July 2015 saw Nicky Morgan announce the DfE's plans to tackle so-called 'coasting schools'. Many are still trying to work out what a 'coasting school' actually is, but essentially it's floor standard-max: schools that are below the 85% attainment floor and below all progress thresholds across 3 years are deemed to be coasting. And since 2014 is the first year of this 3 year rolling programme, the first batch of coasting schools will be identified in autumn 2016. FFT estimated that around 5% of primary schools will be affected based on the last 3 years' data. It may well be higher than that.

Then, in the dead of summer, the DfE snuck out this document. The floor standard would remain at 65%, not be raised to 85% as originally proposed. Well, except in the coasting measure, but that's different, obviously. Still, it's nice to have some good news for a change.

Summer over and, as promised, in September 2015, the Interim Frameworks for Teacher Assessment at the end of Key Stage 1 and Key Stage 2 were published. These replaced the withdrawn performance descriptors with something that was, well, a bit similar. The key difference was the disappearance of 'mastery' and its replacement with the snappy 'working at greater depth within the expected standard'. At least it's definitive. The elephant in the room here of course is the use of the word 'interim'. Things are no doubt set to change again next year.

Then came the Assessment and Reporting Arrangements for EYFS, KS1 and KS2 in October 2015. These set out schools' responsibilities for administering the tests and provide key dates for testing and submission of data to LAs and the DfE. It also confirms that only the teacher assessments, not test scores will be submitted for KS1. Will that still be the case in 2017? I doubt it.

The ARA documents were updated in December 2015 to take account of the recommendations of the Rochford Review. This report provides an interim solution for pupils working below the standard of the key stage tests in the same format as the interim teacher assessment frameworks described above. The proposed pre-key stage standards contained therein have caused a lot of head scratching, a bit of consternation and even some amusement.
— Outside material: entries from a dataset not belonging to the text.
-- ==== Sys2Proof/Machine/Row.lean ====
section
/-! DEFINITION. The row operators (R212 to R226): PERM, SCAN and RED. -/

namespace Sys2Proof.Machine

/-! ### State of a row node -/

/-- The registers of a row node as CFG leaves them (R225). -/
def RowState.fresh (ptab : List Nat) : RowState :=
  { ptab := ptab, rs := List.replicate 64 0, started := [], due := 0, codes := [], buf := [], ltab := [0, 0], col := 0, grp := 0,
    acc := List.replicate 64 (some 0), skip := false, out := [] }

/-- The registers of a row node. -/
def rowOf (nd : Node) : RowState :=
  match nd.st with
  | .row r => r
  | _ => RowState.fresh (List.replicate 64 0)

/-- Change the registers of a row node. -/
def setRow (x : Cell) (n : Nat) (f : RowState → RowState) : Cell :=
  setNode x n (fun nd => { nd with st := .row (f (rowOf nd)) })

/-- Between streams nothing of the last stream is left: the start of the next is clean. Where a POISON stands in the place of an END that
breaks R65, elements that do not fill an output beat yet go: the rules do not say that they leave ahead of it (DESIGN CHOICE, log 42). -/
def rowBetween (x : Cell) (n : Nat) : Cell :=
  match x.nodes[n]? with
  | none => x
  | some nd =>
    if (readsOf nd).all (fun k => (nd.port k).pos == 0) && (rowOf nd).due == 0 && !nd.failing then
      setRow x n (fun r => { r with started := [], buf := [], col := 0, grp := 0, skip := false, out := [] })
    else x

/-- A step of a row node. -/
def rowEvent (s : State) (c n kind : Nat) (mode : Nat → Bool) (f : Cell → Node → Cell) : State :=
  nodeEvent s c n (fun w => w.kind == kind && mode w.mode) (fun x nd => rowBetween (f x nd) n)

/-- Node n of a cell discards its inputs after a mismatch. -/
def failingAt (x : Cell) (n : Nat) : Bool := (x.nodes[n]?).any (fun nd => nd.failing)

/-- Output elements leave in whole beats; at the end what is left of a beat leaves too. -/
def flushOut (x : Cell) (n : Nat) (nd : Node) (more : List (Option Nat)) (ends : Bool) : Cell :=
  let l := nd.ord.lanes
  let out := (rowOf nd).out ++ more
  let whole := chunks l out
  let left := out.drop (whole.length * l)
  let last : List Lanes := if ends ∧ left ≠ [] then [padTo l left] else []
  let k := if ends then out.length else whole.length * l
  setRow (emitBeats x n (whole ++ last) k) n (fun r => { r with out := if ends then [] else left })

/-! ### PERM (R215 to R218) -/

/-- PERM_TABLE (R216): output lane i is input lane PTAB[i]. -/
def execPermTable (c n : Nat) (s : State) : Host.Outcome State Fault Refusal :=
  .next (rowEvent s c n kPERM (fun m => m == 0) (fun x nd =>
    match lockAct s x n nd [0] (fun _ => 0) false with
    | .idle => x
    | .cell y => y
    | .fin => lockEnd s x n 0 nd [0]
    | .beat xs =>
      let a := xs.headD []
      let out := (List.range a.length).map (fun i => a.getD ((rowOf nd).ptab.getD i 0) none)
      emitBeats (setNode x n (fun z => consume z [0])) n [out] (beatPositions (nd.port 0))))

/-- The codes of a group: 0 to 15, 16 for a hole (R217). -/
def rankCodes (l : Lanes) : List Nat := l.map (fun v => match v with
  | some a => a % 16
  | none => 16)

/-- RankBeat (R217): the lanes in the stable order of their codes. -/
def rankTable (k : List Nat) : List Nat :=
  (List.range 17).flatMap (fun v => (List.range k.length).filter (fun i => k.getD i 0 == v))

/-- PTAB after the table of a group. -/
def rankLoad (old new : List Nat) : List Nat := new ++ old.drop new.length

/-- The END of a rated port: while its partner still owes it beats it is a mismatch with SUB 1, whatever R65 says of its positions
(R214). -/
def ratedEnds (x : Cell) (n : Nat) (nd : Node) (k : Nat) : Bool := !nd.failing && isEnd (nd.head k) && roomAll x n

/-- PERM_RANK (R217): a code beat is ranked; then COLS data beats leave in its order. A SLUICE or an END that comes before
the columns of the group are there is a mismatch (R214, R225). -/
def execPermRank (c n : Nat) (s : State) : Host.Outcome State Fault Refusal :=
  .next (rowEvent s c n kPERM (fun m => m == 1) (fun x nd =>
    let r := rowOf nd
    let cols := prmField nd.params 0 0 16
    if r.due ≠ 0 ∧ ratedEnds x n nd 1 = true then setRow (mismatch x n (nd.port 1).pos) n (fun q => { q with due := 0 })
    else if r.due = 0 ∨ nd.failing = true then
      match lockAct s x n nd [0, 1] (fun _ => 0) false with
      | .idle => x
      | .cell y => if nd.failing then setRow y n (fun q => { q with due := 0, skip := false }) else y
      | .fin => lockEnd s x n 0 nd [0, 1]
      | .beat xs =>
        let k := rankCodes (xs.headD [])
        setRow (setNode x n (fun z => consume z [0])) n (fun q =>
          { q with ptab := rankLoad q.ptab (rankTable k), codes := k.map some, due := cols, skip := false })
    else
      match lockAct s x n nd [1] (fun _ => 0) false with
      | .cell y => y
      | .idle =>
        if (nd.head 1).elim false Token.isSluice && roomAll x n then
          setRow (mismatch x n (nd.port 1).pos) n (fun q => { q with due := 0 })
        else x
      | .fin => setRow (mismatch x n (nd.port 1).pos) n (fun q => { q with due := 0 })
      | .beat xs =>
        let b := xs.headD []
        let y := setRow (setNode x n (fun z => consume z [1])) n (fun q => { q with due := q.due - 1 })
        if r.skip then y
        else
          let code (i : Nat) : Option Nat := match (r.codes.getD i none).getD 16 with
            | 16 => none
            | v => some v
          let lanes := (List.range b.length).map (fun j => r.ptab.getD j 0)
          let outA := lanes.map (fun i => if (code i).isNone then none else b.getD i none)
          let k := beatPositions (nd.port 1)
          setNode (sendB (sendA y n (.data outA)) n (.data (lanes.map code))) n (fun z =>
            { z with outPosA := z.outPosA + k, outPosB := z.outPosB + k })))

/-- Lane c of every beat of a block. -/
def blockColumn (buf : List Lanes) (c : Nat) : Lanes := buf.map (fun l => l.getD c none)

/-- A TRANSPOSE node takes a beat of the next block while it emits the current one: the two fit its buffer of L beats (R218). -/
def transposeReady (nd : Node) : Bool :=
  nd.sentAll || (isData (nd.head 0) && decide ((rowOf nd).buf.length + max nd.pendA.length nd.pendB.length < nd.ord.lanes))

/-- PERM_TRANSPOSE (R218): a block of L beats leaves once it is whole. -/
def execPermTranspose (c n : Nat) (s : State) : Host.Outcome State Fault Refusal :=
  .next (nodeEventWhen transposeReady s c n (fun w => w.kind == kPERM && w.mode == 2) (fun x nd => rowBetween (
    match lockAct s x n nd [0] (fun _ => 0) false with
    | .idle => x
    | .cell y => y
    | .fin => lockEnd s x n 0 nd [0]
    | .beat xs =>
      let l := nd.ord.lanes
      let buf := (rowOf nd).buf ++ [xs.headD []]
      let y := setNode x n (fun z => consume z [0])
      if buf.length < l then setRow y n (fun r => { r with buf := buf })
      else emitBeats (setRow y n (fun r => { r with buf := [] })) n ((List.range l).map (blockColumn buf)) (l * l)) n))

/-! ### SCAN (R219 to R221) -/

/-- Widen a floating-point operand to an f32 pattern, flushed (R26, R220). -/
def toF32 (t : Nat) (ftz : Bool) (a : Nat) : Nat := (narrowF 11 0 false false (flushIn t a ftz)).1

/-- Convert of R220: the value of a running register in a type, with flags. -/
def rowConvert (w : NodeWord) (fl : Bool) (v : Int) : Nat × BitVec 6 :=
  if fl then narrowF w.type w.rm w.sat w.ftz (decodeF 11 v.toNat) else narrowI w.type (w.sat && w.type != 7) v

/-- The maximum of two f32 patterns (R162): NaN if either is. -/
def maxPat32 (a b : Nat) : Nat :=
  let x := decodeF 11 a
  let y := decodeF 11 b
  if x.isNan || y.isNan then nanPat 11 else (narrowF 11 0 false false (maxF x y)).1

/-- The minimum of two f32 patterns (R162). -/
def minPat32 (a b : Nat) : Nat :=
  let x := decodeF 11 a
  let y := decodeF 11 b
  if x.isNan || y.isNan then nanPat 11 else (narrowF 11 0 false false (minF x y)).1

/-- One lane of ScanBeat: the register after it and the output element. `reset` says that the operand starts the sum anew. -/
def scanLane (w : NodeWord) (ta : Nat) (reset : Bool) (rs : Int) (a : Nat) : Int × Elem :=
  if isWide ta then
    let x := toF32 ta w.ftz a
    let nanIn := (decodeF 11 x).isNan || (!reset && (decodeF 11 rs.toNat).isNan)
    let r : Nat × BitVec 6 :=
      if reset then (x, 0)
      else if w.mode = 3 then (maxPat32 rs.toNat x, 0)
      else accAdd w.ftz rs.toNat (decodeF 11 x)
    let o := rowConvert w true (r.1 : Nat)
    ((r.1 : Nat), elemOf w.type nanIn (o.1, r.2 ||| o.2))
  else
    let v := ival ta a
    let r : Int := if reset then v else if w.mode = 3 then max rs v else sval 48 (wrapTo 48 (rs + v))
    let o := rowConvert w false r
    (r, (o.1, o.2, false))

/-- ScanBeat (R220). -/
def scanBeat (x : Cell) (n : Nat) (nd : Node) (xs : List Lanes) : Cell :=
  let r := rowOf nd
  let a := xs.headD []
  let p := xs.getD 1 []
  let lane (i : Nat) : Option (Int × Elem) :=
    match a.getD i none with
    | none => none
    | some v =>
      let seg := nd.word.mode == 1 && (match p.getD i none with
        | some q => q % 256 != 0
        | none => false)
      some (scanLane nd.word (nd.port 0).elem (!r.started.getD i false || seg) (r.rs.getD i 0) v)
  let res := (List.range a.length).map lane
  let ls := lockPorts nd
  let y := setRow (setNode x n (fun z => consume z ls)) n (fun q => { q with
    rs := (List.range 64).map (fun i => match res.getD i none with
      | some e => e.1
      | none => q.rs.getD i 0),
    started := (List.range 64).map (fun i => (res.getD i none).isSome || q.started.getD i false) })
  countElems n (emitBeats y n [res.map (Option.map (fun e => e.2.1))] (beatPositions (nd.port 0)))
    (res.filterMap (Option.map Prod.snd))

/-- SCAN_BEAT (R220): SUM, SEGSUM and MAX. -/
def execScanBeat (c n : Nat) (s : State) : Host.Outcome State Fault Refusal :=
  .next (rowEvent s c n kSCAN (fun m => m != 2) (fun x nd =>
    match lockAct s x n nd (lockPorts nd) (fun _ => 0) true with
    | .idle => x
    | .cell y => y
    | .fin => lockEnd s x n 0 nd (lockPorts nd)
    | .beat xs => scanBeat x n nd xs))

/-- The lanes that are valid on both ports of a BOUNDARY beat: lane, activation, code. -/
def boundaryLanes (a k : Lanes) : List (Nat × Nat × Nat) :=
  (List.range a.length).filterMap (fun i => match a.getD i none, k.getD i none with
    | some v, some q => some (i, v, q)
    | _, _ => none)

/-- The first lane whose code is lower than the one before it. -/
def boundaryFault : List (Nat × Nat × Nat) → Option Nat
  | e :: d :: rest => if d.2.2 < e.2.2 then some d.1 else boundaryFault (d :: rest)
  | _ => none

/-- Running sum of a BOUNDARY beat (R221, R41): f32 pattern or integer, flags, whether an operand was NaN. -/
def boundaryAdd (w : NodeWord) (ta : Nat) (rs : Int × BitVec 6 × Bool) (a : Nat) : Int × BitVec 6 × Bool :=
  if ta = 10 then
    let x := toF32 10 w.ftz a
    let r := accAdd w.ftz rs.1.toNat (decodeF 11 x)
    ((r.1 : Nat), rs.2.1 ||| r.2, rs.2.2 || (decodeF 11 x).isNan)
  else (rs.1 + ival 1 a, 0, false)

/-- The output element of a running sum. -/
def boundaryElem (ta : Nat) (rs : Int × BitVec 6 × Bool) : Elem :=
  if ta = 10 then elemOf 11 rs.2.2 (rs.1.toNat, rs.2.1) else (wrapTo 32 rs.1, 0, false)

/-- BoundaryBeat (R221): the sixteen output lanes, and the running sum at the end. -/
def boundaryGo (w : NodeWord) (ta : Nat) : List (Nat × Nat × Nat) → Int × BitVec 6 × Bool → List (Option Elem) →
    List (Option Elem) × (Int × BitVec 6 × Bool)
  | [], rs, out => (out, rs)
  | e :: rest, rs, out =>
    let rs1 := boundaryAdd w ta rs e.2.1
    let last := match rest with
      | [] => true
      | d :: _ => d.2.2 != e.2.2
    boundaryGo w ta rest rs1 (if last then out.set (e.2.2 % 16) (some (boundaryElem ta rs1)) else out)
Now, I'm more than happy to see the back of levels but the arguments against them on the grounds that they were complicated begin to look rather shaky when they are replaced with classifications such as these. On the plus side, at least such terminology is unlikely to be adopted for the purposes of formative assessment. Perhaps that's the point. And of course, there's that word interim again. What will happen next year is anyone's guess but will 'growing development of the expected standard' still exist? Possibly not. And is statutory teacher assessment an endangered species?

No doubt there are many more seismic shifts on the assessment horizon.